Induction of an Epithelial Integrin αvβ6 in Human Cytomegalovirus-Infected Endothelial Cells Leads to Activation of Transforming Growth Factor-β1 and Increased Collagen Production

Department of Cell and Tissue Biology, University of California-San Francisco, 513 Parnassus Avenue, San Francisco, CA 94143-0640, USA.

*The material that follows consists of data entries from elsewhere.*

-- ==== Sys2Proof/Machine/Fabric.lean ====
section
/-!
DEFINITION. The fabric: remote requests and their acknowledgements (R324, R325, R336, R469), ports (R462, R464), and collectives
(R465 to R468).
-/
namespace Sys2Proof.Machine

/-! ## Remote operations (R324, R325) -/

/-- Two operations on one line of one device keep their order (R304, R327). -/
def sameLine (x y : RemoteOp) : Bool := x.dev = y.dev && x.pa / 128 = y.pa / 128

/-- A request's lanes at the home device (R319, R324). -/
def applyRemote (r : LineReq) (dev : Nat) : List LaneOp → State → State
  | [], s => s
  | o :: os, s =>
    let a := remoteKey dev o.pa
    let old := s.rmem.bytes a r.op.size
    let s := if r.op = .read then s else { s with rmem := s.rmem.setBytes a (newBytes r.op old o.x o.y) }
    applyRemote r dev os (returnOld s r o.lane old)

/-- The old values of a discarded atomic are free (log 3). -/
def drawOld (r : LineReq) : List LaneOp → State → State
  | [], s => s
  | o :: os, s =>
    let (w, s) := s.draw
    let (x, s) := s.draw
    drawOld r os (returnOld s r o.lane (leBytes 4 w.toNat ++ leBytes 4 x.toNat))

/-- An operation is performed at its home device, or discarded where that is isolated (R469). No copy that the issuing cluster's
L2 has filled before serves a later read of the thread, nor one of the core after an atomic or a write to an SO page (R304, R305,
R327). -/
def performRemote (s : State) (o : RemoteOp) : State :=
  let key := remoteKey o.dev (o.pa / 128 * 128)
  let s := dropL2 s o.core key
  match o.req with
  | some r =>
    let s := writeCopy s o.core key [] true
    requestEnds (if isolated s o.dev then drawOld r r.lanes s else applyRemote r o.dev r.lanes s) r
  | none =>
    let s := strong s o.core [o.ord]
    if isolated s o.dev then s else { s with rmem := s.rmem.setBytes (remoteKey o.dev o.pa) o.data }

def execRemoteRequest (index : Nat) (s : State) : Out :=
  .next <| match s.remotes[index]? with
  | none => s
  | some o =>
    if o.performed || !(isolated s o.dev || fabricUp s o.part)
        || (s.remotes.take index).any (fun x => !x.performed && sameLine x o) then s
    else
      let s := performRemote s o
      { s with remotes := s.remotes.map fun x => if x.seq = o.seq then { x with performed := true } else x }

/-- The count of a copy line whose last remote bytes have been acknowledged (R336). -/
def countRemote (s : State) (o : RemoteOp) : State :=
  match o.count with
  | none => s
  | some (line, k, n) =>
    if s.remotes.any fun x => x.count.any fun c => c.1 = line then s
    else counterAdd s { engineIssuer o.part o.core 1 with quad := 4 * o.core } o.ref true o.orig 0 k n

/-- The acknowledgement of an operation that has been performed: it is no longer outstanding (R325, R338). -/
def execRemoteAck (index : Nat) (s : State) : Out :=
  .next <| match s.remotes[index]? with
  | none => s
  | some o =>
    if !o.performed then s
    else drainSub (countRemote { s with remotes := s.remotes.filter fun x => x.seq ≠ o.seq } o) o.core o.ref.lnch 1

/-- A port is up, so that flits come in (R464). -/
def linked (s : State) : Bool := s.ports.any fun e => e.2.up

/-- A write by another device, which is dropped where that is isolated: to this device's memory, where a hot line takes it by port 9
of its engine (R352, R353), or to the memory of another device. Its transfers count against the owner that issued it (R355). -/
def outsideWrite (s : State) (src part : Nat) (dev : Option Nat) (pa : Nat) (bs : List Byte) : State :=
  if isolated s src then s
  else match dev with
  | none =>
    let cs := lineChunks bs.length pa bs
    let held (c : Nat × List Byte) : Bool :=
      let line := c.1 / 128 * 128
      isHot (s.cluster (owningCluster line)) line && !engineTurn s (owningCluster line) 9 line part
    if !linked s || cs.any held then s
    else cs.foldl (fun s c =>
      let line := c.1 / 128 * 128
      demandLine (hotAccess (dropLine (writeMem s 0 none c.1 c.2) line) none line) part nobody line) s
  | some d => { s with rmem := s.rmem.setBytes (remoteKey d pa) bs }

American Journal Of Pathology (Impact Factor: 4.59). 05/2008; 172(4):1127-40. DOI: 10.2353/ajpath.2008.070448
Source: PubMed


Human cytomegalovirus (CMV) infection is a major cause of morbidity in immunosuppressed individuals, and congenital CMV infection is a leading cause of birth defects in newborns. Infection with pathogenic viral strains alters cell-cell and cell-matrix interactions, affecting extracellular matrix remodeling and endothelial cell migration. The multifunctional cytokine transforming growth factor (TGF)-beta1 regulates cell proliferation, differentiation, and extracellular matrix remodeling. Secreted as a latent protein complex, TGF-beta1 requires activation before binding to receptors that phosphorylate intracellular effectors. TGF-beta1 is activated by integrin alphavbeta6, which is strongly induced in the epithelium by injury and inflammation but has not previously been found in endothelial cells. Here, we report that CMV infection induces integrin alphavbeta6 expression in endothelial cells, leading to activation of TGF-beta1, signaling through its receptor ALK5, and phosphorylation of its intracellular effector Smad3. Infection of endothelial cells was also found to stimulate collagen synthesis through a mechanism dependent on both TGF-beta1 and integrin alphavbeta6. Immunohistochemical analysis showed integrin alphavbeta6 up-regulation in capillaries proximal to foci of CMV infection in lungs, salivary glands, uterine decidua, and injured chorionic villi of the placenta, demonstrating both its induction in endothelium and up-regulation in epithelium in vivo. Our results suggest that activation of TGF-beta1 by integrin alphavbeta6 contributes to pathological changes and may impair endothelial cell functions in tissues that are chronically infected with CMV.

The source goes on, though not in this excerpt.